The case stands out as much for its communalisation and politicisation as for the cruelty and brutality done to a nomadic girl. The girl was abducted, kept in detention for days, drugged and raped and killed, ostensibly to drive away from the region the nomadic community of Bakarwals to which she belonged. An openly communal organisation called the Hindu Ekta Manch and the state’s BJP leaders opposed investigation into the horrific crime by the state crime branch, and BJP leaders and even ministers supported the culprits. The then deputy chief minister of the state, who was from the BJP, called the crime a “minor incident’’. Lawyers in Jammu tried to prevent the filing of the charge-sheet and even public rallies and demonstrations were organised to protest against the investigation and in support of the accused. Two BJP ministers joined the protests but resigned after the prime minister condemned the incident. The dastardly incident in which the victim was a Muslim and the perpetrators were Hindus was used to polarise society on communal and political lines. The Supreme Court had to shift the case to Pathankot for a fair trial.

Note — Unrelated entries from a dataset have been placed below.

/-- Read the record of a cluster: its header says how long it is (R263). -/
def readCluster (s : State) (r : Ray) (c : Nat) : Fetch × Nat :=
  match readSpan s r.who 2 ((r.clusterList + 8 * c) % 2 ^ 64) 8 with
  | (.bytes a s1, _) =>
    let va := leNat a
    match readSpan s1 r.who 2 va 64 with
    | (.bytes h s2, _) =>
      match readSpan s2 r.who 34 (va + 64) (12 * natAt h 24 1 + 3 * natAt h 25 1) with
      | (.bytes t s3, v) => (.bytes (h ++ t) s3, v)
      | x => x
    | x => x
  | x => x

/-- One piece of a ray's work. -/
def workRay (s : State) (p : Nat) (r : Ray) (w : RayWork) : State :=
  let r1 := { r with work := removeOne w r.work }
  match w with
  | .node a =>
    match readSpan s r.who 2 a 128 with
    | (.bytes b s1, _) =>
      match visitNode r s1.free b with
      | .inl status => completeRay { s1 with free := s1.free + 8 } p r (hitWords none status)
      | .inr kids => dueRay (setRay { s1 with free := s1.free + 8 } p { r1 with work := r1.work ++ kids }) p r.id
    | x => rayStop s p r x
  | .cluster c =>
    match readCluster s r c with
    | (.bytes b s1, _) => dueRay (setRay s1 p { r1 with best := hitCluster r.ray b c r.best }) p r.id
    | x => rayStop s p r x
  | .fenced n a _ =>
    match readSpan s r.who 2 ((r.fenceBase + 8 * n) % 2 ^ 64) 8 with
    | (.bytes b s1, _) =>
      let st := fenceState b r.generation
      let (v, s2) := if st == 2 && beyond r.best w then takeFree s1 else (0, s1)
      if st == 1 then dueRay (setRay s2 p { r1 with work := r1.work ++ [.node a] }) p r.id
      else if st == 2 then
        if v % 2 == 1 then dueRay (setRay s2 p r1) p r.id else completeRay s2 p r (hitWords none 3)
      else if r.deferred.length < 8 then dueRay (setRay s2 p { r1 with deferred := r1.deferred ++ [w] }) p r.id
      else resumeRay s2 p r
    | x => rayStop s p r x

/-- NODE_VISIT: ray `n1` of pier `n0` is accepted, visits a node, tests a cluster or reads a fence, or delivers its record (R278, R286). -/
def execNodeVisit (s : State) : Out :=
  let p := s.args.n0
  match rayOf s p s.args.n1 with
  | none => .next s
  | some r =>
    if !r.faults.isEmpty || frozen s r.fn r.q (.traversal p) then .next s
    else
      match r.result with
      | some hit => .next (completeRay s p r hit)
      | none =>
        if !r.accepted then .next (acceptRay s p r)
        else if r.parked then .next s
        else
          match r.work with
          | [] => .next (resumeRay s p r)
          | [w] => .next (workRay s p r w)
          | ws =>
            let (v, s1) := takeFree s
            match ws[v % ws.length]? with
            | some w => .next (workRay s1 p r w)
            | none => .next s1

/-- A parked ray reads its fences again. -/
def recheckRay (s : State) : Out :=
  match rayOf s s.args.n0 s.args.n1 with
  | none => .next s
  | some r => .next (if !r.faults.isEmpty || frozen s r.fn r.q (.traversal s.args.n0) || !r.parked then s else
      resumeRay (unwatch s s.args.n0 r) s.args.n0 { r with watch := [] })

/-- FENCE_RECHECK: the token of a fence line of parked ray `n1` of pier `n0` has been taken (R286). -/
def execFenceRecheck (s : State) : Out := recheckRay s

/-- FENCE_POLL: a microsecond has passed for parked ray `n1` of pier `n0`, which has a fence on a home-performed line (R286). -/
def execFencePoll (s : State) : Out := recheckRay s

/-! ## Issue (R480, R483) -/

/-- Issue of TRACE: each thread's ray goes to the traversal unit of its pier. -/
def traceRays (i : Instr) (emit : Bool) (d a b : RegIx) (lit : Word) (s : State) : Out :=
  issueOn i s fun s e =>
    let desc := fun (g : Group) (t : Nat) => (srcPair s.iss g t a.toNat).toNat
    let pool : Group → Bool := fun g => match launchOfGroup s g with | some l => decide (l.kind = .pool) | none => false
    let p0 := operandCheck 0x07 false (fun g t => if desc g t % 64 == 0 then none else some (desc g t)) (s, e)
    let p1 := if emit then operandCheck 0x07 false (fun g t =>
        let v := (srcVal s.iss g t d.toNat).toNat
        if v % 4 == 0 then none else some v) p0 else p0
    let p2 := if emit then operandCheck 0x02 false (fun g _ => if pool g then none else some 0) p1 else p1
    if p2.2 = 0#32 then p2.1 else
      match issGroup p2.1 with
      | none => p2.1
      | some g =>
        let (op, s1) := beginOp i p2.1 p2.2 fun _ => 0#64
        let s2 := onGroup s1 fun g => advance s.iss 2 p2.2 (modOp g op fun o => { o with sent := true })
        let pier := pierNo s.iss.cid
        let (fn, q) := contextOf s g
        (lanesOf p2.2).foldl (fun s t =>
          let (id, s1) := takeId s
          let regs := fun (v n : Nat) => (List.range n).map fun k => srcVal s.iss g t (v + k)
          let r : Ray := ⟨id, s.iss.cid, s.iss.slot, t, op, emit, ((teamOf s g.team).map (·.launch)).getD 0, asidOf s g, fn, q, g.supervisor,
            desc g t, fieldOf lit 0 1, false, 0, 0, 0, 0, 0, regs b.toNat 8, if emit then regs d.toNat 10 else [], [], [], none, false, [], none, [], 0⟩
          acceptRay (modPier s1 pier fun x => { x with rays := x.rays ++ [r] }) pier r) s2

/-- trace d:d+3, [a], b:b+7, #s (R480). -/
def execTrace (x : Bool) (d a b : RegIx) (lit : Word) (s : State) : Out := traceRays (.trace x d a b lit) false d a b lit s

/-- trace.emit d:d+9, [a], b:b+7, #s (R480, R483). -/
def execTraceEmit (x : Bool) (d a b : RegIx) (lit : Word) (s : State) : Out := traceRays (.traceEmit x d a b lit) true d a b lit s

end Sys2Proof.Machine
end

The question whether rape and murder should be seen in terms of the religion of the victim or the culprits was lost in the political frenzy in Jammu. The orchestrated popular response there showed how communal politics could lead to moral depravity and make people blind to the working of the rule of law. Even now, the BJP spokesperson for Kashmir says the judgement is “flawed”. While the judgement is reassuring and shows that justice has prevailed even in adverse circumstances, the case also shows how politics has degraded itself and has corrupted and endangered even basic social values.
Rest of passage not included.